### EXERCISE
Below this line is a set of entries; quote exactly the lines from the line that contains "inductive PortEvent where" to the line that contains "The constant 32-bit", both lines included.

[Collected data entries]
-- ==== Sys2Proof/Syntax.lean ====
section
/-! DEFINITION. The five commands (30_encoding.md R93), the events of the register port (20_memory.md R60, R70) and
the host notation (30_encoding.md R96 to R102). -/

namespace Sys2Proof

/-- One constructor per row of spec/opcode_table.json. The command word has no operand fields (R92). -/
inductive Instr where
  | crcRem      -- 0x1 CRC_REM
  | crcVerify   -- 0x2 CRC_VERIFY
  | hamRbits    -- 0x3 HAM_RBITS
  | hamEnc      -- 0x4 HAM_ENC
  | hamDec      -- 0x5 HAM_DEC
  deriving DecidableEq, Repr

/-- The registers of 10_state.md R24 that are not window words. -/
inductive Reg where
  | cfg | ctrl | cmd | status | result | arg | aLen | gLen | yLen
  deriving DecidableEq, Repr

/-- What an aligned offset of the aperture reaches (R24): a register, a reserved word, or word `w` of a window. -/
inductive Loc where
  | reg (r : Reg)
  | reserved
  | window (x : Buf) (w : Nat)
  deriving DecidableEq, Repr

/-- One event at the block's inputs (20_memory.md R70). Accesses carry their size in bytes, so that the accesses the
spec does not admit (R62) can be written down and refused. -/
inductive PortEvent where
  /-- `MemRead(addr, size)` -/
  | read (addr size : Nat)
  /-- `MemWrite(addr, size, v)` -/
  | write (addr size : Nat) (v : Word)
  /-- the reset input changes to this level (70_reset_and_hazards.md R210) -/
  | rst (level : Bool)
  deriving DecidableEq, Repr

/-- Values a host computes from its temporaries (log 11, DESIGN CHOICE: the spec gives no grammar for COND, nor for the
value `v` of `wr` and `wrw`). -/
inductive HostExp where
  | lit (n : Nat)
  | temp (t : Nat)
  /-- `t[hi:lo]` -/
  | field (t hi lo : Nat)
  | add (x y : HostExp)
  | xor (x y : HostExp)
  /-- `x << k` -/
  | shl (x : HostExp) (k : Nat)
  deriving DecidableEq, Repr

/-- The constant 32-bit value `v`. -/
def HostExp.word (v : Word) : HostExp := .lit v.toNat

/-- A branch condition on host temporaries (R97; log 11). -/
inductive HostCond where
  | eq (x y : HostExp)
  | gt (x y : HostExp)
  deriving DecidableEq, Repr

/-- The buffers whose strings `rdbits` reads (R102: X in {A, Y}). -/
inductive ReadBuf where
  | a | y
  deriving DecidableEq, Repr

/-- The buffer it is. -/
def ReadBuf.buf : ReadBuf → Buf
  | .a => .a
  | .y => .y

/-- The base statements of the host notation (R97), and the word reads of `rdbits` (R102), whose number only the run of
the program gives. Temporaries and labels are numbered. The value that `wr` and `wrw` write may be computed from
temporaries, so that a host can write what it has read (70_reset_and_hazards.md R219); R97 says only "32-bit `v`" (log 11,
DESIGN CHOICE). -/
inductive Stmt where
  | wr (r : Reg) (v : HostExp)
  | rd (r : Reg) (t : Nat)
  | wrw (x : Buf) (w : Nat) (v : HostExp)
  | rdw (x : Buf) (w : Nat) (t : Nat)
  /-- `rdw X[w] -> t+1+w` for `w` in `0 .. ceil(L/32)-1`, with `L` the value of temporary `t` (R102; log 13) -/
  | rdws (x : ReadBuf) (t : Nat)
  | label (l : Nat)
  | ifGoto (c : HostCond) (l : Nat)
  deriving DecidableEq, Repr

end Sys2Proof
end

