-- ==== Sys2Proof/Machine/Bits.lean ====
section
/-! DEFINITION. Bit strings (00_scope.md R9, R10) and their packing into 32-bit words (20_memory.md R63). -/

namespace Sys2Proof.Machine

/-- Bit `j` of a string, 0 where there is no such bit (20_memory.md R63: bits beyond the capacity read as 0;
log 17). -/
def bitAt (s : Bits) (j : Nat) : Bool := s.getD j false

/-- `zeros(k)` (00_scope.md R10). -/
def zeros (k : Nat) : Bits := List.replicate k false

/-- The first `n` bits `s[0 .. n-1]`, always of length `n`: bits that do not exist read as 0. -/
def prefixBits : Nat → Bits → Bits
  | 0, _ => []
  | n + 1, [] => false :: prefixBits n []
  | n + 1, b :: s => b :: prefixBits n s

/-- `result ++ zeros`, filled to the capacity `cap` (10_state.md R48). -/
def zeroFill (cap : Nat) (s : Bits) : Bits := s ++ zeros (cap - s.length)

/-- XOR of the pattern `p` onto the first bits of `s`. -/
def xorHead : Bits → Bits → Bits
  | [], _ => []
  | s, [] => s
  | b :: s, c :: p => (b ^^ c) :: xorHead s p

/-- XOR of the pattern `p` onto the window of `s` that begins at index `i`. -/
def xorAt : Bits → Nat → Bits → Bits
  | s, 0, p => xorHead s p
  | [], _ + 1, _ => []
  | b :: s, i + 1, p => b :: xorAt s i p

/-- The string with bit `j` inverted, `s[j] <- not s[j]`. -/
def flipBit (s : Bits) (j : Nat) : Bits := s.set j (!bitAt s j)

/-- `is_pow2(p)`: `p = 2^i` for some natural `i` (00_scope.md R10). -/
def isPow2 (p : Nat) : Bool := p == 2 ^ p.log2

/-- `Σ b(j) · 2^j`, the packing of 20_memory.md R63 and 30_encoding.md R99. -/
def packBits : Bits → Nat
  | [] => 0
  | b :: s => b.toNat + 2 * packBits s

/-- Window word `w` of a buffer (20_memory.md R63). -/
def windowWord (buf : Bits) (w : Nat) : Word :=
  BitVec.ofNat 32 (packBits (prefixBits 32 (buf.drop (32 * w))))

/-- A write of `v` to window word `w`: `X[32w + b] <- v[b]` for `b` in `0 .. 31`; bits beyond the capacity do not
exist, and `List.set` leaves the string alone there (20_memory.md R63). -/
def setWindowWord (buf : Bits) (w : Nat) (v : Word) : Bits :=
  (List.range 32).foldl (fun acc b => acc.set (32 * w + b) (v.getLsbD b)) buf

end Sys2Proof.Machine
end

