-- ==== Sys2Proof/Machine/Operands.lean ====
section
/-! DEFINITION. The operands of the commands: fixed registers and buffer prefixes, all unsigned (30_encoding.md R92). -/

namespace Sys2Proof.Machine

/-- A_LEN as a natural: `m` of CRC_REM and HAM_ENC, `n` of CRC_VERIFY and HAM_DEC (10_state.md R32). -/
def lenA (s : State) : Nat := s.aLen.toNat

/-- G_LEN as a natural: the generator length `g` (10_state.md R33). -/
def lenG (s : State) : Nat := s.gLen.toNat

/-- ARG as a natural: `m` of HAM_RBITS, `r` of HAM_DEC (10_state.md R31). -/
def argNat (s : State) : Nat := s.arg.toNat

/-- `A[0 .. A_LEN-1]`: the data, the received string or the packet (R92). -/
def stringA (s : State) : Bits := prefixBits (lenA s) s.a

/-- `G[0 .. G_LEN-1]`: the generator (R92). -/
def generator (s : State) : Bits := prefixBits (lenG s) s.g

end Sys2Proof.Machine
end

### ANSWER TO THIS PROBLEM
inductive PortEvent where
  /-- `MemRead(addr, size)` -/
  | read (addr size : Nat)
  /-- `MemWrite(addr, size, v)` -/
  | write (addr size : Nat) (v : Word)
  /-- the reset input changes to this level (70_reset_and_hazards.md R210) -/
  | rst (level : Bool)
  deriving DecidableEq, Repr

/-- Values a host computes from its temporaries (log 11, DESIGN CHOICE: the spec gives no grammar for COND, nor for the
value `v` of `wr` and `wrw`). -/
inductive HostExp where
  | lit (n : Nat)
  | temp (t : Nat)
  /-- `t[hi:lo]` -/
  | field (t hi lo : Nat)
  | add (x y : HostExp)
  | xor (x y : HostExp)
  /-- `x << k` -/
  | shl (x : HostExp) (k : Nat)
  deriving DecidableEq, Repr

/-- The constant 32-bit value `v`. -/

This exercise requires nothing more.